Вокруг стояли воины из общества Каменных стрел в широких плетеных тлинкитских шляпах, украшенных сложным орнаментом, а в руках они держали игральные тонкие палочки, сделанные из трубчатых костей птиц.

Кто-то из них предложил сыграть Чокто, но тот лишь отмахнулся, последовав за отцом в хижину.

* * *

В бараборе было прохладно и тихо. Жены Двух Лун покинули ее, как только на пороге увидели старика. Вождь развалился на пышных шкурах и надолго умолк, раскурив трубку.

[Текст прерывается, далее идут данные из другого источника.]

@[simp] theorem State.loseCommand_frame (s : State) (c : Outstanding) :
    (s.loseCommand c).start = s.start ∧ (s.loseCommand c).travel = s.travel ∧ (s.loseCommand c).divert = s.divert ∧
      (s.loseCommand c).arm = s.arm ∧ (s.loseCommand c).pins = s.pins ∧ (s.loseCommand c).pending = s.pending := by
  unfold State.loseCommand
  (repeat' split) <;> simp

@[simp] theorem State.loseGripper_frame (s : State) (g : Gripper) :
    (s.loseGripper g).start = s.start ∧ (s.loseGripper g).map = s.map ∧ (s.loseGripper g).travel = s.travel ∧
      (s.loseGripper g).divert = s.divert ∧ (s.loseGripper g).arm = s.arm ∧ (s.loseGripper g).plate = s.plate ∧
      (s.loseGripper g).pins = s.pins ∧ (s.loseGripper g).pending = s.pending := by
  unfold State.loseGripper
  simp

@[simp] theorem State.completeCommand_frame (s : State) (c : Outstanding) :
    (s.completeCommand c).start = s.start ∧ (s.completeCommand c).travel = s.travel ∧ (s.completeCommand c).arm = s.arm ∧
      (s.completeCommand c).pins = s.pins ∧ (s.completeCommand c).pending = s.pending := by
  unfold State.completeCommand
  (repeat' split) <;> simp

@[simp] theorem State.undoPlace_frame (s : State) (c : Outstanding) :
    (s.undoPlace c).start = s.start ∧ (s.undoPlace c).bus = s.bus ∧ (s.undoPlace c).claim = s.claim ∧ (s.undoPlace c).job = s.job ∧
      (s.undoPlace c).travel = s.travel ∧ (s.undoPlace c).divert = s.divert ∧ (s.undoPlace c).staging = s.staging ∧
      (s.undoPlace c).arm = s.arm ∧ (s.undoPlace c).events = s.events ∧ (s.undoPlace c).pins = s.pins ∧
      (s.undoPlace c).pending = s.pending := by
  unfold State.undoPlace
  (repeat' split) <;> simp

@[simp] theorem State.answerEvidence_frame (s : State) (c : Outstanding) (gained : Bool) :
    (s.answerEvidence c gained).start = s.start ∧ (s.answerEvidence c gained).travel = s.travel ∧
      (s.answerEvidence c gained).pins = s.pins ∧ (s.answerEvidence c gained).pending = s.pending := by
  unfold State.answerEvidence
  dsimp only
  (repeat' split) <;> simp

@[simp] theorem State.endEvidence_frame (s : State) (gained : Bool) :
    (s.endEvidence gained).start = s.start ∧ (s.endEvidence gained).travel = s.travel ∧ (s.endEvidence gained).pins = s.pins ∧
      (s.endEvidence gained).pending = s.pending := by
  unfold State.endEvidence
  (repeat' split) <;> simp

@[simp] theorem State.askEvidence_frame (s : State) (c : Outstanding) (p : Provisional) :
    (s.askEvidence c p).start = s.start ∧ (s.askEvidence c p).travel = s.travel ∧ (s.askEvidence c p).pins = s.pins ∧
      (s.askEvidence c p).pending = s.pending := by
  unfold State.askEvidence
  dsimp only
  (repeat' split) <;> simp

@[simp] theorem State.settleHeld_frame (s : State) (c : Outstanding) :
    (s.settleHeld c).start = s.start ∧ (s.settleHeld c).job = s.job ∧ (s.settleHeld c).travel = s.travel ∧
      (s.settleHeld c).divert = s.divert ∧ (s.settleHeld c).events = s.events ∧ (s.settleHeld c).pins = s.pins ∧
      (s.settleHeld c).pending = s.pending := by
  unfold State.settleHeld
  simp

@[simp] theorem State.settleEmpty_frame (s : State) (c : Outstanding) :
    (s.settleEmpty c).start = s.start ∧ (s.settleEmpty c).travel = s.travel ∧ (s.settleEmpty c).pins = s.pins ∧
      (s.settleEmpty c).pending = s.pending := by
  unfold State.settleEmpty
  dsimp only
  (repeat' split) <;> simp

@[simp] theorem State.settleUnknown_frame (s : State) (c : Outstanding) (g : GripperState) :
    (s.settleUnknown c g).start = s.start ∧ (s.settleUnknown c g).travel = s.travel ∧ (s.settleUnknown c g).pins = s.pins ∧
      (s.settleUnknown c g).pending = s.pending := by
  unfold State.settleUnknown
  (repeat' split) <;> simp

@[simp] theorem State.settledNow_frame (s : State) :
    (s.settledNow).start = s.start ∧ (s.settledNow).travel = s.travel ∧ (s.settledNow).pins = s.pins ∧ (s.settledNow).pending = s.pending := by
  unfold State.settledNow
  dsimp only
  (repeat' split) <;> simp

@[simp] theorem State.verifyOver_frame (s : State) :
    (s.verifyOver).start = s.start ∧ (s.verifyOver).travel = s.travel ∧ (s.verifyOver).staging = s.staging ∧
      (s.verifyOver).arm = s.arm ∧ (s.verifyOver).pins = s.pins ∧ (s.verifyOver).pending = s.pending := by
  unfold State.verifyOver
  (repeat' split) <;> simp

@[simp] theorem State.closeWindows_frame (s : State) :
    (s.closeWindows).start = s.start ∧ (s.closeWindows).travel = s.travel ∧ (s.closeWindows).pins = s.pins ∧
      (s.closeWindows).pending = s.pending := by
  unfold State.closeWindows
  dsimp only
  (repeat' split) <;> simp

@[simp] theorem State.leaveTared_frame (s : State) :
    (s.leaveTared).start = s.start ∧ (s.leaveTared).travel = s.travel ∧ (s.leaveTared).pins = s.pins ∧ (s.leaveTared).pending = s.pending := by
  unfold State.leaveTared
  (repeat' split) <;> simp

@[simp] theorem State.startPass_frame (s : State) :
    (s.startPass).start = s.start ∧ (s.startPass).bus = s.bus ∧ (s.startPass).claim = s.claim ∧ (s.startPass).job = s.job ∧
      (s.startPass).map = s.map ∧ (s.startPass).travel = s.travel ∧ (s.startPass).divert = s.divert ∧ (s.startPass).staging = s.staging ∧
      (s.startPass).arm = s.arm ∧ (s.startPass).plate = s.plate ∧ (s.startPass).events = s.events ∧ (s.startPass).pins = s.pins ∧
      (s.startPass).pending = s.pending := by
  unfold State.startPass
  simp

Чокто тоже раскинулся на мехах животом кверху, прислушиваясь к сиплой отдышке отца, к далекому лаю собак и беспокойному стрекоту крыльев залетевшей стрекозы. Но когда она, синяя, с гибким и прямым, как тростинка, хвостом наконец-то нашла выход через дымоход, наступила пронзительная тишина, словно после громкого крика. Сыну Касатки даже показалось, что уши его слышат, как залетающий ветерок играет нежной опушкой соколиных перьев в его волосах. Он лежал с закрытыми, набрякшими веками и вспоминал свое детство: отец был тогда в расцвете сил, а мать, молодая, без морщин, считалась самой любимой подругой отца среди других жен. Ун-па-сичей слыла не только красавицей. Мать Идущей Берегом, старуха из рода Желтой Выдры, приходя в барабору отца что-нибудь клянчить, любила расхваливать дочь: «Кто из женщин Берега сравнится с моей дочерью?! – каркала она во всё горло, чтоб слышал поселок. – Она может унести на одном плече убитую косулю, идти за мужем, не зная усталости, от утренней зари до захода солнца, переплывать реки, без стона переносить голод и жажду. Кто умеет, как моя дочь, выделывать звериные шкуры? Она подарит мужу могучих сыновей, которым не будет равных!» Бабка была нудной, как оса, и прилипчивой, что пиявка. Поэтому Две Луны всегда старался побыстрей отвязаться от старухи какой-нибудь мелочью или просто прогонял ее, если был пьян или не в духе.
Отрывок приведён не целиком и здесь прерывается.